FALSIDADE DE TESTEMUNHO. MOMENTO EM QUE A TESTEMUNHA FALTOU À VERDADE
RECURSO CRIMINAL Nº
1341/16.0T9CBR.C1
Relator: BRÍZIDA MARTINS
Data do Acordão: 24-04-2018
Tribunal: COIMBRA (J L CRIMINAL – J1)
Legislação: ART. 360.º DO CP
Sumário:

  1. A falsidade de declaração a que se reporta o artigo 360.º do CP corresponde à desconformidade entre a declaração emitida pelo agente e a realidade por ele apreendida, independentemente de a verdade ter sido apurada no processo e qual seja ela, de acordo com a conceção subjectivista que seguimos, pelo que a circunstância de o tribunal de julgamento nada ter apurado sobre a verdade do facto objeto da declaração, ou seja, se a compra de produto estupefaciente aos três arguidos no processo anterior teve ou não lugar, não impede que a conduta do ora arguido possa ter preenchido os elementos objectivos e subjetivos do crime de falsidade de testemunho previsto no artigo 360.º do CP, contrariamente ao que sucederia na conceção objetiva de declaração falsa.
  2. Assim, caso se imponha concluir, perante declarações claramente contraditórias entre si, em que uma delas exclui necessariamente a outra, que o agente declarou com falsidade, é igualmente irrelevante que não se apure em que momento a testemunha faltou à verdade, pois o seu comportamento como declarante no processo deve ser perspectivado na sua globalidade, pelo que “essa falta de fidelidade à verdade traduzida num desvio da declaração em relação à realidade apreendida pelo próprio declarante e descortinada através de uma visão integrada de toda a sua conduta processual, é por si só suficiente para implicar a prática de um ilícito-típico objectivo de falsidade de depoimento” – cfr Nuno Brandão, Inverdades e consequências: considerações em favor de uma conceção subjectiva da falsidade de testemunho.

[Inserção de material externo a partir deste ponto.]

/-- R78: every check again, before the application. -/
def recheckErr (c : CmdSpec) (m : Dev) : Option Err := firstErr [secErr c m, parErr c m, staErr c m]

/-- The body of a refusal: R89 for the STATE class (R19). -/
def errBody (c : CmdSpec) (m : Dev) (e : Err) : List Byte :=
  if e.status / 4096 = 1 then stateBody m (e.job.or c.job) e.obj else e.body

/-- R74: the stream that times a command. -/
def specStream (c : CmdSpec) (m : Dev) : Option Nat :=
  if c.jobTimed then streamOf m ((specJob c m).map (·.1)) else none

/-- The standpipe answers, with no strokes (R113). -/
def noStrokes (m : Dev) : Bool := decide (m.sys.st = .boot) || decide (m.sys.st = .failed)

/-- R80, R111: an answer written at once. -/
def answerNow (c : CmdSpec) (m : Dev) (status : Nat) (body : List Byte) : Dev :=
  let st := specStream c m
  let k := if noStrokes m then 0 else b2n st.isSome
  let n := if noStrokes m then 0 else strokeOf m st
  writeReply m { mb := c.mb, status := status, body := body, slot := none, due := 0, kind := k, accept := n, done := n,
                 stretch := false, jobId := c.job.getD 0 }

/-- The key of a stream in `Dev.seen`. -/
def streamKey : Option Nat → Nat
  | none => 16
  | some j => j

/-- R80: the module as a query reports it: as of the latest completed stroke end of the stream that times the query. Where no
stroke has completed, where no strokes run (R113), and for a job bound since then, it reports the module as it stands (DESIGN
CHOICE, log entry 5). -/
def reported (c : CmdSpec) (m : Dev) : Dev :=
  match tfind m.seen (streamKey (specStream c m)) with
  | none => m
  | some b =>
    let d : Dev := { toBody := { b with free := m.free, cycle := m.cycle } }
    if noStrokes m ∨ (specJob c d).map (·.1) ≠ (specJob c m).map (·.1) then m else d

/-- R129: a command holds the buckets it names from its acceptance. -/
def takeBuckets (m : Dev) (mb : Nat) (bs : List Nat) : Dev :=
  { m with ctl := { m.ctl with holds := m.ctl.holds ++ bs.map (fun b => { bucket := b, mb := mb }) } }

/-- R129: the buckets of a command that has ended return at the end of the stroke in which it ended, in each bucket's own
timing (R126). -/
def endBuckets (m : Dev) (mb : Nat) : Dev :=
  { m with ctl := { m.ctl with holds := m.ctl.holds.map (fun h =>
      if h.mb = mb ∧ h.due = none then { h with due := some (bucketStream m h.bucket, strokeOf m (bucketStream m h.bucket)) } else h) } }

/-- R702: the commands that extend CONFIG_MEAS. -/
def measuredConfig (op : Nat) : Bool := decide (op ∈ [0x0110, 0x0115, 0x0140, 0x0904, 0x0120, 0x0205, 0x0113, 0x0114, 0x0130])

/-- R702: extends CONFIG_MEAS by a command that has succeeded. -/
def extendConfig (m : Dev) (op : Nat) (body : List Byte) : Dev :=
  { m with sys := { m.sys with
      configMeas := shake256 32 (m.sys.configMeas ++ leBytes 2 op ++ body)
      configCount := m.sys.configCount + 1 } }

Anotação aos acórdãos da Relação do Porto de 30.01.2008 e da Relação de Guimarães de 29.06.2009 in RPCC 2010, 3, p. 477 e segs. (pág. 503).
  3. Quando subsista dúvida sobre o exacto momento em que o agente faltou à verdade e essa dúvida tenha relevo penal ou processual penal, v.g. para efeitos de prescrição ou da agravação prevista no n.º 3 do art.º 360.º do CP, tal dúvida não pode deixar de ser valorada a favor do arguido em obediência ao princípio in dubio pro reo.
  4. A exigência de que a verdade histórica objectiva tivesse de ser apurada e, por isso, devesse constar já da acusação, parece-nos excessiva, atentando em que, além do mais, essa mesma verdade consubstancia matéria do âmbito do processo em que depôs, e não, propriamente, do objecto agora em julgamento.